The answer must be an exact restatement of all the data.

━━ Excerpted records ━━

theorem execDbgHbmRead_kept {cs : Keep} {s : State} (h : s.Kept cs) : ∀ a ecc, KeptO cs (execDbgHbmRead a ecc s) := by
  intros
  unfold execDbgHbmRead
  repeat' first
    | (with_reducible assumption)
    | intro _
    | (extract_lets +onlyGivenNames x; (have _ := fun a => x a); subst x; dsimp -zeta only)
    | (extract_lets +onlyGivenNames x; refine kept_cut (cs := cs) x ?_ ?_; subst x; rotate_left; generalize x = y;
        clear x; intro _)
    | (extract_lets +onlyGivenNames x; generalize x = y; clear x)
    | (with_reducible refine ite_kept ?_ ?_)
    | (with_reducible refine kept_next ?_)
    | (with_reducible apply State.dbgAccess_kept)
    | (with_reducible apply State.wakeStacks_kept)
    | (with_reducible apply State.eccRead_kept)
    | (with_reducible refine foldl_kept ?_ ?_)
    | (with_reducible exact kept_mk (kept_fold (by assumption)))
    | split

theorem execDbgHbmWrite_kept {cs : Keep} {s : State} (h : s.Kept cs) : ∀ a v, KeptO cs (execDbgHbmWrite a v s) := by
  intros
  unfold execDbgHbmWrite
  repeat' first
    | (with_reducible assumption)
    | intro _
    | (extract_lets +onlyGivenNames x; (have _ := fun a => x a); subst x; dsimp -zeta only)
    | (extract_lets +onlyGivenNames x; refine kept_cut (cs := cs) x ?_ ?_; subst x; rotate_left; generalize x = y;
        clear x; intro _)
    | (extract_lets +onlyGivenNames x; generalize x = y; clear x)
    | (with_reducible refine ite_kept ?_ ?_)
    | (with_reducible refine kept_next ?_)
    | (with_reducible apply State.dbgAccess_kept)
    | (with_reducible apply State.taint_kept)
    | (with_reducible apply State.wakeStacks_kept)
    | (with_reducible exact kept_mk (kept_fold (by assumption)))
    | split
    | (with_reducible refine kept_mk (kept_fold ?_); first | with_reducible apply State.dbgAccess_kept | with_reducible apply State.taint_kept | with_reducible apply State.hbmPut_kept | with_reducible apply State.wakeStacks_kept)

theorem execDbgHalt_kept {cs : Keep} {s : State} (h : s.Kept cs) : ∀ halt resume, KeptO cs (execDbgHalt halt resume s) := by
  intros
  unfold execDbgHalt
  repeat' first
    | (with_reducible assumption)
    | intro _
    | (extract_lets +onlyGivenNames x; generalize x = y; clear x)
    | (with_reducible refine ite_kept ?_ ?_)
    | (with_reducible refine kept_next ?_)
    | (with_reducible apply State.dbgAccess_kept)
    | (with_reducible apply State.setFld_kept)

theorem State.message_kept {cs : Keep} {s : State} {f : State → State} (hf : ∀ t, t.Kept cs → (f t).Kept cs) (h :
    s.Kept cs) : ∀ src m, State.Kept cs (State.message s src m f) := by
  intros
  unfold State.message
  repeat' first
    | (with_reducible assumption)
    | (with_reducible apply State.control_kept)

theorem execReadyNotice_kept {cs : Keep} {s : State} (h : s.Kept cs) : ∀ src m, KeptO cs (execReadyNotice src m s) := by
  intros
  unfold execReadyNotice
  repeat' first
    | (with_reducible assumption)
    | intro _
    | (with_reducible refine kept_next ?_)
    | (with_reducible apply State.message_kept)
    | (with_reducible apply State.onReadyNotice_kept)

theorem execHoldNotice_kept {cs : Keep} {s : State} (h : s.Kept cs) : ∀ src m, KeptO cs (execHoldNotice src m s) := by
  intros
  unfold execHoldNotice
  repeat' first
    | (with_reducible assumption)
    | intro _
    | (with_reducible refine kept_next ?_)
    | (with_reducible apply State.message_kept)
    | (with_reducible apply State.onHoldNotice_kept)

theorem execHingeRelease_kept {cs : Keep} {s : State} (h : s.Kept cs) : ∀ src m, KeptO cs (execHingeRelease src m s) := by
  intros
  unfold execHingeRelease
  repeat' first
    | (with_reducible assumption)
    | intro _
    | (with_reducible refine kept_next ?_)
    | (with_reducible apply State.message_kept)
    | (with_reducible apply State.onHingeRelease_kept)

theorem execHreq_kept {cs : Keep} {s : State} (h : s.Kept cs) : ∀ src m, KeptO cs (execHreq src m s) := by
  intros
  unfold execHreq
  repeat' first
    | (with_reducible assumption)
    | intro _
    | (with_reducible refine kept_next ?_)
    | (with_reducible apply State.message_kept)
    | (with_reducible apply State.onHreq_kept)

theorem execHsum_kept {cs : Keep} {s : State} (h : s.Kept cs) : ∀ src m, KeptO cs (execHsum src m s) := by
  intros
  unfold execHsum
  repeat' first
    | (with_reducible assumption)
    | intro _
    | (with_reducible refine kept_next ?_)
    | (with_reducible apply State.message_kept)
    | (with_reducible apply State.onHsum_kept)

theorem execHuse_kept {cs : Keep} {s : State} (h : s.Kept cs) : ∀ src m, KeptO cs (execHuse src m s) := by
  intros
  unfold execHuse
  repeat' first
    | (with_reducible assumption)
    | intro _
    | (with_reducible refine kept_next ?_)
    | (with_reducible apply State.message_kept)
    | (with_reducible apply State.onHuse_kept)

theorem execHpick_kept {cs : Keep} {s : State} (h : s.Kept cs) : ∀ src m, KeptO cs (execHpick src m s) := by
  intros
  unfold execHpick
  repeat' first
    | (with_reducible assumption)
    | intro _
    | (with_reducible refine kept_next ?_)
    | (with_reducible apply State.message_kept)
    | (with_reducible apply State.onHpick_kept)

theorem execHget_kept {cs : Keep} {s : State} (h : s.Kept cs) : ∀ src m, KeptO cs (execHget src m s) := by
  intros
  unfold execHget
  repeat' first
    | (with_reducible assumption)
    | intro _
    | (with_reducible refine kept_next ?_)
    | (with_reducible apply State.message_kept)
    | (with_reducible apply State.onHget_kept)

theorem execBchunk_kept {cs : Keep} {s : State} (h : s.Kept cs) : ∀ src m, KeptO cs (execBchunk src m s) := by
  intros
  unfold execBchunk
  repeat' first
    | (with_reducible assumption)
    | intro _
    | (with_reducible refine kept_next ?_)
    | (with_reducible apply State.message_kept)
    | (with_reducible apply State.onBchunk_kept)

theorem execBhb_kept {cs : Keep} {s : State} (h : s.Kept cs) : ∀ src m, KeptO cs (execBhb src m s) := by
  intros
  unfold execBhb
  repeat' first
    | (with_reducible assumption)
    | intro _
    | (with_reducible refine kept_next ?_)
    | (with_reducible apply State.message_kept)
    | (with_reducible apply State.onBhb_kept)

theorem execAttach_kept {cs : Keep} {s : State} (h : s.Kept cs) : ∀ src m, KeptO cs (execAttach src m s) := by
  intros
  unfold execAttach
  repeat' first
    | (with_reducible assumption)
    | intro _
    | (with_reducible refine kept_next ?_)
    | (with_reducible apply State.message_kept)
    | (with_reducible apply State.onAttach_kept)

theorem execAttachAck_kept {cs : Keep} {s : State} (h : s.Kept cs) : ∀ src m, KeptO cs (execAttachAck src m s) := by
  intros
  unfold execAttachAck
  repeat' first
    | (with_reducible assumption)
    | intro _
    | (with_reducible refine kept_next ?_)
    | (with_reducible apply State.message_kept)
    | (with_reducible apply State.onAttachAck_kept)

━━━

• Your response
theorem execDbgHbmRead_kept {cs : Keep} {s : State} (h : s.Kept cs) : ∀ a ecc, KeptO cs (execDbgHbmRead a ecc s) := by
  intros
  unfold execDbgHbmRead
  repeat' first
    | (with_reducible assumption)
    | intro _
    | (extract_lets +onlyGivenNames x; (have _ := fun a => x a); subst x; dsimp -zeta only)
    | (extract_lets +onlyGivenNames x; refine kept_cut (cs := cs) x ?_ ?_; subst x; rotate_left; generalize x = y;
        clear x; intro _)
    | (extract_lets +onlyGivenNames x; generalize x = y; clear x)
    | (with_reducible refine ite_kept ?_ ?_)
    | (with_reducible refine kept_next ?_)
    | (with_reducible apply State.dbgAccess_kept)
    | (with_reducible apply State.wakeStacks_kept)
    | (with_reducible apply State.eccRead_kept)
    | (with_reducible refine foldl_kept ?_ ?_)
    | (with_reducible exact kept_mk (kept_fold (by assumption)))
    | split

theorem execDbgHbmWrite_kept {cs : Keep} {s : State} (h : s.Kept cs) : ∀ a v, KeptO cs (execDbgHbmWrite a v s) := by
  intros
  unfold execDbgHbmWrite
  repeat' first
    | (with_reducible assumption)
    | intro _
    | (extract_lets +onlyGivenNames x; (have _ := fun a => x a); subst x; dsimp -zeta only)
    | (extract_lets +onlyGivenNames x; refine kept_cut (cs := cs) x ?_ ?_; subst x; rotate_left; generalize x = y;
        clear x; intro _)
    | (extract_lets +onlyGivenNames x; generalize x = y; clear x)
    | (with_reducible refine ite_kept ?_ ?_)
    | (with_reducible refine kept_next ?_)
    | (with_reducible apply State.dbgAccess_kept)
    | (with_reducible apply State.taint_kept)
    | (with_reducible apply State.wakeStacks_kept)
    | (with_reducible exact kept_mk (kept_fold (by assumption)))
    | split
    | (with_reducible refine kept_mk (kept_fold ?_); first | with_reducible apply State.dbgAccess_kept | with_reducible apply State.taint_kept | with_reducible apply State.hbmPut_kept | with_reducible apply State.wakeStacks_kept)

theorem execDbgHalt_kept {cs : Keep} {s : State} (h : s.Kept cs) : ∀ halt resume, KeptO cs (execDbgHalt halt resume s) := by
  intros
  unfold execDbgHalt
  repeat' first
    | (with_reducible assumption)
    | intro _
    | (extract_lets +onlyGivenNames x; generalize x = y; clear x)
    | (with_reducible refine ite_kept ?_ ?_)
    | (with_reducible refine kept_next ?_)
    | (with_reducible apply State.dbgAccess_kept)
    | (with_reducible apply State.setFld_kept)

theorem State.message_kept {cs : Keep} {s : State} {f : State → State} (hf : ∀ t, t.Kept cs → (f t).Kept cs) (h :
    s.Kept cs) : ∀ src m, State.Kept cs (State.message s src m f) := by
  intros
  unfold State.message
  repeat' first
    | (with_reducible assumption)
    | (with_reducible apply State.control_kept)

theorem execReadyNotice_kept {cs : Keep} {s : State} (h : s.Kept cs) : ∀ src m, KeptO cs (execReadyNotice src m s) := by
  intros
  unfold execReadyNotice
  repeat' first
    | (with_reducible assumption)
    | intro _
    | (with_reducible refine kept_next ?_)
    | (with_reducible apply State.message_kept)
    | (with_reducible apply State.onReadyNotice_kept)

theorem execHoldNotice_kept {cs : Keep} {s : State} (h : s.Kept cs) : ∀ src m, KeptO cs (execHoldNotice src m s) := by
  intros
  unfold execHoldNotice
  repeat' first
    | (with_reducible assumption)
    | intro _
    | (with_reducible refine kept_next ?_)
    | (with_reducible apply State.message_kept)
    | (with_reducible apply State.onHoldNotice_kept)

theorem execHingeRelease_kept {cs : Keep} {s : State} (h : s.Kept cs) : ∀ src m, KeptO cs (execHingeRelease src m s) := by
  intros
  unfold execHingeRelease
  repeat' first
    | (with_reducible assumption)
    | intro _
    | (with_reducible refine kept_next ?_)
    | (with_reducible apply State.message_kept)
    | (with_reducible apply State.onHingeRelease_kept)

theorem execHreq_kept {cs : Keep} {s : State} (h : s.Kept cs) : ∀ src m, KeptO cs (execHreq src m s) := by
  intros
  unfold execHreq
  repeat' first
    | (with_reducible assumption)
    | intro _
    | (with_reducible refine kept_next ?_)
    | (with_reducible apply State.message_kept)
    | (with_reducible apply State.onHreq_kept)

theorem execHsum_kept {cs : Keep} {s : State} (h : s.Kept cs) : ∀ src m, KeptO cs (execHsum src m s) := by
  intros
  unfold execHsum
  repeat' first
    | (with_reducible assumption)
    | intro _
    | (with_reducible refine kept_next ?_)
    | (with_reducible apply State.message_kept)
    | (with_reducible apply State.onHsum_kept)

theorem execHuse_kept {cs : Keep} {s : State} (h : s.Kept cs) : ∀ src m, KeptO cs (execHuse src m s) := by
  intros
  unfold execHuse
  repeat' first
    | (with_reducible assumption)
    | intro _
    | (with_reducible refine kept_next ?_)
    | (with_reducible apply State.message_kept)
    | (with_reducible apply State.onHuse_kept)

theorem execHpick_kept {cs : Keep} {s : State} (h : s.Kept cs) : ∀ src m, KeptO cs (execHpick src m s) := by
  intros
  unfold execHpick
  repeat' first
    | (with_reducible assumption)
    | intro _
    | (with_reducible refine kept_next ?_)
    | (with_reducible apply State.message_kept)
    | (with_reducible apply State.onHpick_kept)

theorem execHget_kept {cs : Keep} {s : State} (h : s.Kept cs) : ∀ src m, KeptO cs (execHget src m s) := by
  intros
  unfold execHget
  repeat' first
    | (with_reducible assumption)
    | intro _
    | (with_reducible refine kept_next ?_)
    | (with_reducible apply State.message_kept)
    | (with_reducible apply State.onHget_kept)

theorem execBchunk_kept {cs : Keep} {s : State} (h : s.Kept cs) : ∀ src m, KeptO cs (execBchunk src m s) := by
  intros
  unfold execBchunk
  repeat' first
    | (with_reducible assumption)
    | intro _
    | (with_reducible refine kept_next ?_)
    | (with_reducible apply State.message_kept)
    | (with_reducible apply State.onBchunk_kept)

theorem execBhb_kept {cs : Keep} {s : State} (h : s.Kept cs) : ∀ src m, KeptO cs (execBhb src m s) := by
  intros
  unfold execBhb
  repeat' first
    | (with_reducible assumption)
    | intro _
    | (with_reducible refine kept_next ?_)
    | (with_reducible apply State.message_kept)
    | (with_reducible apply State.onBhb_kept)

theorem execAttach_kept {cs : Keep} {s : State} (h : s.Kept cs) : ∀ src m, KeptO cs (execAttach src m s) := by
  intros
  unfold execAttach
  repeat' first
    | (with_reducible assumption)
    | intro _
    | (with_reducible refine kept_next ?_)
    | (with_reducible apply State.message_kept)
    | (with_reducible apply State.onAttach_kept)

theorem execAttachAck_kept {cs : Keep} {s : State} (h : s.Kept cs) : ∀ src m, KeptO cs (execAttachAck src m s) := by
  intros
  unfold execAttachAck
  repeat' first
    | (with_reducible assumption)
    | intro _
    | (with_reducible refine kept_next ?_)
    | (with_reducible apply State.message_kept)
    | (with_reducible apply State.onAttachAck_kept)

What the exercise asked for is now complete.